TASK BRIEF:
Return verbatim all lines from the first one in the records to the line with "have hsites : SitesStep", both ends kept.

Stored data:
/-! BRANCH. -/

theorem branch_acts (h : s.entryDue n.val x) (hhead : x.headGood = true) (hkind : x.kind = 4) (hgood : x.num 10 1 < 6) :
    ∃ t, exec (.branch n []) s = .next t ∧ (t.flow n.val).entry = some x ∧ (t.flow n.val).waiting = .done ∧
      t.fld (FLW_STAT n.val) FLW_STAT_ENTRY = x.idx % 2 ^ FLW_STAT_ENTRY.width ∧
      (∀ k ∈ x.sites, (t.site k).ptr = (s.site k).ptr ∧
        (t.site k).next = if s.branchHolds x k then x.num 8 2 else (s.site k).ptr + 1) ∧
      (∀ k, k ∉ x.sites → t.site k = s.site k) ∧ (∀ m, m ≠ n.val → t.flow m = s.flow m) ∧
      t = { s with regs := t.regs, flows := t.flows, sites := t.sites, clusters := t.clusters } ∧ s.regsKept t [ FLW_STAT n.val] := by
  obtain ⟨e, he⟩ : ∃ e, e = s.entryBegin n.val x := ⟨_, rfl⟩
  obtain ⟨t, ht⟩ : ∃ t, t = x.sites.foldl (State.branchSite x) e := ⟨_, rfl⟩
  have hsites : SitesStep e t := ht ▸ SitesStep.foldl (fun k _ u => u.branchSite_step x k) e
  obtain ⟨hexec, hbegun, hstep⟩ := next_of_due (act := fun x t => x.sites.foldl (State.branchSite x) t) h hhead hkind (by decide)
    (good := fun x => decide (x.num 10 1 < 6)) (decide_eq_true hgood) he (FlowStep.of_sites (ht ▸ hsites))
  rw [← ht] at hexec hstep
  have hflow : t.flow = e.flow := by
    unfold State.flow
    rw [hsites.flows]
  have hsite := fun k => foldl_branchSite_site (x := x) x.sites e k
  rw [← ht] at hsite
  refine ⟨t, hexec, ?_, ?_, (State.fld_of_reg _ (hsites.reg _)).trans hbegun.idx, fun k hk => ?_, fun k hk => ?_,
    fun m hm => (congrFun hflow m).trans (hbegun.flows m hm), hstep, fun a ha => (hsites.reg a).trans (hbegun.kept a ha)⟩
  · rw [hflow, hbegun.flow]
  · rw [hflow, hbegun.flow]
  · have hholds := State.branchHolds_of_regs (x := x) (hbegun.reg_site n.isLt ((entryDue_sites h).2 k hk))
    simp only [hsite, hk, true_and, hbegun.site, if_true, hholds]
    split
    · exact ⟨rfl, rfl⟩
    · exact ⟨rfl, rfl⟩
  · rw [hsite, if_neg fun c => hk c.1, hbegun.site, if_neg hk]

/-! BIN. -/

/-- What an entry that writes the FLW_SITE_STAT of its sites, each its own, leaves of the rest. -/
theorem OwnStat.entry {f : State → Nat → State} (hf : OwnStat f) {e : State} (hbegun : EntryBegun n.val x s e)
    (ht : t = x.sites.foldl f e) : FlowStep e t ∧ (t.flow n.val).entry = some x ∧ (t.flow n.val).waiting = .done ∧
    s.regsKept t (FLW_STAT n.val :: x.sites.map FLW_SITE_STAT) := by
  have hregs : e.regsOnly t := ht ▸ hf.foldl_regsOnly x.sites e
  have hkept : ∀ a, a ∉ FLW_STAT n.val :: x.sites.map FLW_SITE_STAT → t.reg a = s.reg a := fun a ha => by
    rw [List.mem_cons, not_or] at ha
    rw [ht, hf.foldl_reg x.sites e fun k hk c => ha.2 (List.mem_map.mpr ⟨k, hk, c.symm⟩)]
    exact hbegun.kept a fun c => ha.1 (List.mem_singleton.mp c)
  have hflow : t.flow n.val = e.flow n.val := by
    unfold State.regsOnly at hregs
    rw [hregs]
    rfl
  refine ⟨FlowStep.of_regs hregs, ?_, ?_, hkept⟩
  · rw [hflow, hbegun.flow]
  · rw [hflow, hbegun.flow]

theorem bin_acts (h : s.entryDue n.val x) (hhead : x.headGood = true) (hkind : x.kind = 5) (hhb : x.num 8 1 < 32) (hsb : x.num 10 2 < 1024)
    (hover : x.num 12 1 < 2) : ∃ t, exec (.bin n []) s = .next t ∧
      (∀ k ∈ x.sites, t.bit (FLW_SITE_STAT k) FLW_SITE_STAT_BINNED = true ∧
        (s.bit (FLW_SITE_STAT k) FLW_SITE_STAT_BINNED = false ∨ x.num 12 1 = 1 →
          t.fld (FLW_SITE_STAT k) FLW_SITE_STAT_HBIN = x.num 8 1 ∧ t.fld (FLW_SITE_STAT k) FLW_SITE_STAT_SBIN = x.num 10 2) ∧
        (s.bit (FLW_SITE_STAT k) FLW_SITE_STAT_BINNED = true → x.num 12 1 = 0 → t.reg (FLW_SITE_STAT k) = s.reg (FLW_SITE_STAT k))) ∧
      (t.flow n.val).entry = some x ∧ (t.flow n.val).waiting = .done ∧
      t = { s with regs := t.regs, flows := t.flows, sites := t.sites, clusters := t.clusters } ∧
      s.regsKept t (FLW_STAT n.val :: x.sites.map FLW_SITE_STAT) := by
  have hf := binSite_ownStat x
  obtain ⟨e, he⟩ : ∃ e, e = s.entryBegin n.val x := ⟨_, rfl⟩
  obtain ⟨t, ht⟩ : ∃ t, t = x.sites.foldl (State.binSite x) e := ⟨_, rfl⟩
  obtain ⟨hexec, hbegun, hstep⟩ := next_of_due (act := fun x t => x.sites.foldl (State.binSite x) t) h hhead hkind (by decide)
    (good := fun x => decide (x.num 8 1 < 32) && decide (x.num 10 2 < 1024) && decide (x.num 12 1 < 2))
    (by rw [decide_eq_true hhb, decide_eq_true hsb, decide_eq_true hover]; rfl) he (FlowStep.of_regs (hf.foldl_regsOnly x.sites e))
  rw [← ht] at hexec hstep
  obtain ⟨-, hentry, hwait, hkept⟩ := hf.entry hbegun ht
  refine ⟨t, hexec, fun k hk => ?_, hentry, hwait, hstep, hkept⟩
  obtain ⟨u, hu, hreg⟩ := hf.foldl_site x.sites (entryDue_sites h) e k hk
  have hus := fun a ha => (hu a ha).trans (hbegun.reg_site n.isLt ((entryDue_sites h).2 k hk) a ha)
  have hbinned := State.stat_bit hus FLW_SITE_STAT_BINNED
  rw [← ht] at hreg
  rw [State.bit_of_reg _ hreg, State.fld_of_reg _ hreg, State.fld_of_reg _ hreg, hreg, ← hbinned, ← hus _ (flwSiteStat_mem_siteRegs k)]
  unfold State.binSite
  split
  case isTrue hc =>
    obtain ⟨hb, ho⟩ := Bool.and_eq_true_iff.mp hc
    refine ⟨hb, fun c => ?_, fun _ _ => rfl⟩
    rcases c with c | c
    · exact absurd (hb.symm.trans c) (by decide)
    · rw [c] at ho
      exact absurd ho (by decide)
  case isFalse hc =>
    obtain ⟨hb, hh, hs, -⟩ := State.binned_reads k (x.num 8 1) (x.num 10 2) u hhb hsb
    refine ⟨hb, fun _ => ⟨hh, hs⟩, fun c ho => absurd ?_ hc⟩
    rw [c, ho]
    rfl

/-! LIMIT. -/

theorem State.limitAll_eq (u : State) (lo hi : Int) (h : x.num 24 1 < 4) : u.limitAll n.val x lo hi =
    x.sites.foldl (fun t k => t.limitSite n.val x lo hi k) u := by
  have hstop : nbit (x.num 24 1) 3 = false := nbit_of_lt (by omega)
  unfold State.limitAll
  dsimp only
  rw [hstop, if_neg (by decide)]

/-- LIMIT of an entry whose bounds are its own (R390). -/
def State.limitOwn (x : FlowEntry) (n : Nat) (u : State) : State := x.sites.foldl (fun t k => t.limitSite n x (x.int 8) (x.int 16) k) u

theorem limit_acts (h : s.entryDue n.val x) (hhead : x.headGood = true) (hkind : x.kind = 3) (hflags : x.num 24 1 < 4) (hhb : x.num 25 1 < 32)
    (hsb : x.num 26 2 < 1024) (hlog : x.log = false) : ∃ t, exec (.limit n []) s = .next t ∧
      (∀ k ∈ x.sites, ∀ bad : Bool, bad = s.outOfLimits x (x.int 8) (x.int 16) k →
        (bad = true → t.bit (FLW_SITE_STAT k) FLW_SITE_STAT_FAIL = true ∧ t.bit (FLW_SITE_STAT k) FLW_SITE_STAT_BINNED = true ∧
          (s.bit (FLW_SITE_STAT k) FLW_SITE_STAT_BINNED = false → t.fld (FLW_SITE_STAT k) FLW_SITE_STAT_HBIN = x.num 25 1 ∧
            t.fld (FLW_SITE_STAT k) FLW_SITE_STAT_SBIN = x.num 26 2)) ∧
        (bad = false → t.reg (FLW_SITE_STAT k) = s.reg (FLW_SITE_STAT k))) ∧
      t = { s with regs := t.regs, flows := t.flows, sites := t.sites, clusters := t.clusters } ∧
      s.regsKept t (FLW_STAT n.val :: x.sites.map FLW_SITE_STAT) := by
  have hf := limitSite_ownStat n.val (x.int 8) (x.int 16) hlog
  obtain ⟨e, he⟩ : ∃ e, e = s.entryBegin n.val x := ⟨_, rfl⟩
  obtain ⟨t, ht⟩ : ∃ t, t = x.sites.foldl (fun t k => t.limitSite n.val x (x.int 8) (x.int 16) k) e := ⟨_, rfl⟩
  have hgood : limitGood x = true := by
    unfold limitGood
    rw [decide_eq_true (by omega), decide_eq_true hhb, decide_eq_true hsb]
    rfl
  have hact : (if nbit (x.num 24 1) 2 then (e.sharedRead (x.num 32 8) 16 false []).elim s (fun r => State.sharedThen n.val x r
      (fun b u => u.limitAll n.val x (sx 64 (ofLe (b.take 8))) (sx 64 (ofLe (b.drop 8))))) else e.limitAll n.val x (x.int 8) (x.int 16)) = t := by
    rw [nbit_of_lt (by omega), if_neg (by decide), State.limitAll_eq e _ _ hflags, ht]
  have hlast : FlowStep e t := ht ▸ FlowStep.of_regs (hf.foldl_regsOnly x.sites e)
  obtain ⟨hexec, hbegun, hstep⟩ := next_of_due (act := fun x t => if nbit (x.num 24 1) 2 then
    (t.sharedRead (x.num 32 8) 16 false []).elim s (fun r => State.sharedThen n.val x r
      (fun b u => u.limitAll n.val x (sx 64 (ofLe (b.take 8))) (sx 64 (ofLe (b.drop 8))))) else t.limitAll n.val x (x.int 8) (x.int 16))
    h hhead hkind (by decide) hgood he (hact ▸ hlast)
  rw [hact] at hexec hstep
  obtain ⟨-, -, -, hkept⟩ := hf.entry hbegun ht
  refine ⟨t, hexec, fun k hk bad hbad => ?_, hstep, hkept⟩
  obtain ⟨u, hu, hreg⟩ := hf.foldl_site x.sites (entryDue_sites h) e k hk
  have hus := fun a ha => (hu a ha).trans (hbegun.reg_site n.isLt ((entryDue_sites h).2 k hk) a ha)
  have hout : u.outOfLimits x (x.int 8) (x.int 16) k = bad := by
    unfold State.outOfLimits at hbad ⊢
    rw [State.val_slot hus, hbad]
  rw [← ht, u.limitSite_eq n.val _ _ k hlog, hout] at hreg
  rw [State.bit_of_reg _ hreg, State.bit_of_reg _ hreg, State.fld_of_reg _ hreg, State.fld_of_reg _ hreg, hreg,
    ← State.stat_bit hus FLW_SITE_STAT_BINNED, ← hus _ (flwSiteStat_mem_siteRegs k)]
  refine ⟨fun hb => ?_, fun hb => ?_⟩
  · rw [if_pos hb]
    exact u.siteFails_reads k _ _ hhb hsb
  · rw [if_neg fun c => absurd (hb.symm.trans c) (by decide)]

EXERCISE SOLUTION:
/-! BRANCH. -/

theorem branch_acts (h : s.entryDue n.val x) (hhead : x.headGood = true) (hkind : x.kind = 4) (hgood : x.num 10 1 < 6) :
    ∃ t, exec (.branch n []) s = .next t ∧ (t.flow n.val).entry = some x ∧ (t.flow n.val).waiting = .done ∧
      t.fld (FLW_STAT n.val) FLW_STAT_ENTRY = x.idx % 2 ^ FLW_STAT_ENTRY.width ∧
      (∀ k ∈ x.sites, (t.site k).ptr = (s.site k).ptr ∧
        (t.site k).next = if s.branchHolds x k then x.num 8 2 else (s.site k).ptr + 1) ∧
      (∀ k, k ∉ x.sites → t.site k = s.site k) ∧ (∀ m, m ≠ n.val → t.flow m = s.flow m) ∧
      t = { s with regs := t.regs, flows := t.flows, sites := t.sites, clusters := t.clusters } ∧ s.regsKept t [ FLW_STAT n.val] := by
  obtain ⟨e, he⟩ : ∃ e, e = s.entryBegin n.val x := ⟨_, rfl⟩
  obtain ⟨t, ht⟩ : ∃ t, t = x.sites.foldl (State.branchSite x) e := ⟨_, rfl⟩
  have hsites : SitesStep e t := ht ▸ SitesStep.foldl (fun k _ u => u.branchSite_step x k) e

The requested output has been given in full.